◆ Work required:
Every line of the data is to be retyped exactly.

═════ Dataset records

-- ==== Sys2Proof/Machine/Flags.lean ====
section
/-! DEFINITION. The only flag of CORE, `STATUS.ERR`, the cause codes, the sticky bits, and the form of boolean
results (`10_state.md` R31 to R33, R37; `60_exceptions.md` R302, R303). -/

namespace Sys2Proof.Machine

/-- The code of a cause (R302). -/
def Cause.code : Cause → BitVec 4
  | .illegal => 1
  | .domain => 2
  | .exhausted => 3
  | .arg => 4
  | .bounds => 5
  | .modzero => 6
  | .infcoord => 7
  | .rng => 8

/-- The `ESTICKY` register with the bit of a cause set: bit `c` for cause code `c` (R33, R303). -/
def stickyWith (e : BitVec 9) (c : Cause) : BitVec 9 := e ||| (1#9 <<< c.code.toNat)

/-- A boolean result as a scalar register holds it (R37). -/
def boolScalar (b : Bool) : W64 := if b then 1 else 0

end Sys2Proof.Machine
end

══════════

◆ Task response:
-- ==== Sys2Proof/Machine/Flags.lean ====
section
/-! DEFINITION. The only flag of CORE, `STATUS.ERR`, the cause codes, the sticky bits, and the form of boolean
results (`10_state.md` R31 to R33, R37; `60_exceptions.md` R302, R303). -/

namespace Sys2Proof.Machine

/-- The code of a cause (R302). -/
def Cause.code : Cause → BitVec 4
  | .illegal => 1
  | .domain => 2
  | .exhausted => 3
  | .arg => 4
  | .bounds => 5
  | .modzero => 6
  | .infcoord => 7
  | .rng => 8

/-- The `ESTICKY` register with the bit of a cause set: bit `c` for cause code `c` (R33, R303). -/
def stickyWith (e : BitVec 9) (c : Cause) : BitVec 9 := e ||| (1#9 <<< c.code.toNat)

/-- A boolean result as a scalar register holds it (R37). -/
def boolScalar (b : Bool) : W64 := if b then 1 else 0

end Sys2Proof.Machine
end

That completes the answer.